*Instructions to follow*.
Copy, from the entries below, each line where the word "some" can be found.
╔══
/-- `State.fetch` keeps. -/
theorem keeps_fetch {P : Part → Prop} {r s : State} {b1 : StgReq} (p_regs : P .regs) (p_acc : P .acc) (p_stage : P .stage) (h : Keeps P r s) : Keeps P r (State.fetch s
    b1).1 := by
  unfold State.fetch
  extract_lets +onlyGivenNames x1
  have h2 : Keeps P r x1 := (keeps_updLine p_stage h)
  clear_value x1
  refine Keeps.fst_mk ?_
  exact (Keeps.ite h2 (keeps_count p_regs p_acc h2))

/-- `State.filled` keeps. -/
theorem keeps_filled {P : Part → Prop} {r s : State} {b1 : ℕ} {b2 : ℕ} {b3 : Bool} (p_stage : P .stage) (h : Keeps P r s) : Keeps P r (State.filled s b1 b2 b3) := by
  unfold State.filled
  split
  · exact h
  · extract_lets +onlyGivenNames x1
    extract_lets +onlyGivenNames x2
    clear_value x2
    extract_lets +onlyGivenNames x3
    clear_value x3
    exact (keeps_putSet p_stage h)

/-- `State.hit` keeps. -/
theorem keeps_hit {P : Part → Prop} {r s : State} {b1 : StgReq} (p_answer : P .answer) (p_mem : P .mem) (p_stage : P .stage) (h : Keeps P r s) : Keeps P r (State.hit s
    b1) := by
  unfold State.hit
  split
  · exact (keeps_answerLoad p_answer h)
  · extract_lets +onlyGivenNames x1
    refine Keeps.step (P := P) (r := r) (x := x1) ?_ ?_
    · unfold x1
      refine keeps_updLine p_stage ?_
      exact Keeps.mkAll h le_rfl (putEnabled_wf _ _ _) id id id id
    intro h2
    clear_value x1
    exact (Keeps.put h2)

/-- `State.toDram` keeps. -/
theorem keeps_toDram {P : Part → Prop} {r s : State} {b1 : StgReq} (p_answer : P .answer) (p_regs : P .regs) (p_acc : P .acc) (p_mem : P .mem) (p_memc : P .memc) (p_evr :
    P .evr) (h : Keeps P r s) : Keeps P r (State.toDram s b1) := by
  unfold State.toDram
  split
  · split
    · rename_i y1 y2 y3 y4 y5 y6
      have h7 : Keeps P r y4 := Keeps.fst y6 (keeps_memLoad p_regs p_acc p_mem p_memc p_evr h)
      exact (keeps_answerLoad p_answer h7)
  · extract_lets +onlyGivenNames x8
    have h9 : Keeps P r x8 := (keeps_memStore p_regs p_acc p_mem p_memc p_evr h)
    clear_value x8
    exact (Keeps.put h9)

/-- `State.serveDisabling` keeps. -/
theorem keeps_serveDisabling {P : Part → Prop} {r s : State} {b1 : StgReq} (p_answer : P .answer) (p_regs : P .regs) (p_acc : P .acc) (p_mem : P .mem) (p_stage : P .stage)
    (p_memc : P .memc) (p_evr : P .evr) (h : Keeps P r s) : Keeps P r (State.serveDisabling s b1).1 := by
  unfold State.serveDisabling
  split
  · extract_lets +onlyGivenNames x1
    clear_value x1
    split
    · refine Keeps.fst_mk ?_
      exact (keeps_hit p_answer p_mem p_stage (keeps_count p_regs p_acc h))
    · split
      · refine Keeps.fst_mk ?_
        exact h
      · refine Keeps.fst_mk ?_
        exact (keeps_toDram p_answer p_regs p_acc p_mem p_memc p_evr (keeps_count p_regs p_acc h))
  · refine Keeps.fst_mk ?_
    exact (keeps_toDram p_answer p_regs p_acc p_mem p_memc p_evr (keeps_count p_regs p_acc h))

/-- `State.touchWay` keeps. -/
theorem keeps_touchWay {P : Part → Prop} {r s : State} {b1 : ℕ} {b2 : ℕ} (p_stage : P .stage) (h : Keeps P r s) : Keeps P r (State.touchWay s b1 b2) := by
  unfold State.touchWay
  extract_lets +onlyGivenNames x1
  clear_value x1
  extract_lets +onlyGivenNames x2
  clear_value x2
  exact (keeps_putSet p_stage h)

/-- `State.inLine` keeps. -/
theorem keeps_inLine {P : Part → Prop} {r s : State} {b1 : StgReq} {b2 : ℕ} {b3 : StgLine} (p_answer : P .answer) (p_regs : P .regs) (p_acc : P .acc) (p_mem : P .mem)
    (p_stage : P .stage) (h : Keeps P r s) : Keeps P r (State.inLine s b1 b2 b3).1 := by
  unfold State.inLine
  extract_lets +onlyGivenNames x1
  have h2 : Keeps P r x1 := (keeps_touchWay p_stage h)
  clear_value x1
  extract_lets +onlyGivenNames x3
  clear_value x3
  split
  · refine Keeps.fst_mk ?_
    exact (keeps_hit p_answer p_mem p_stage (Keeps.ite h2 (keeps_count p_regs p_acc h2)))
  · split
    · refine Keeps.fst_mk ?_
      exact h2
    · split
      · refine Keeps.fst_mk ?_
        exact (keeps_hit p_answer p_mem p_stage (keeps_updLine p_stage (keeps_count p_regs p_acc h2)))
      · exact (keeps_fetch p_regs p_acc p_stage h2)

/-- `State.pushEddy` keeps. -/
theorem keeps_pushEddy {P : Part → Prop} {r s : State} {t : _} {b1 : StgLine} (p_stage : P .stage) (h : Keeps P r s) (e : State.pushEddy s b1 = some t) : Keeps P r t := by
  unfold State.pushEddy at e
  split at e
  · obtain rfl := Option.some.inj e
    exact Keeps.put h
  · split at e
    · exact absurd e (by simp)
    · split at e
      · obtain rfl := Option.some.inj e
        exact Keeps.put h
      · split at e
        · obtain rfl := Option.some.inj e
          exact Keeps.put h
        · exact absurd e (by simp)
╚══
*Answer*.
theorem keeps_pushEddy {P : Part → Prop} {r s : State} {t : _} {b1 : StgLine} (p_stage : P .stage) (h : Keeps P r s) (e : State.pushEddy s b1 = some t) : Keeps P r t := by
  · obtain rfl := Option.some.inj e
      · obtain rfl := Option.some.inj e
        · obtain rfl := Option.some.inj e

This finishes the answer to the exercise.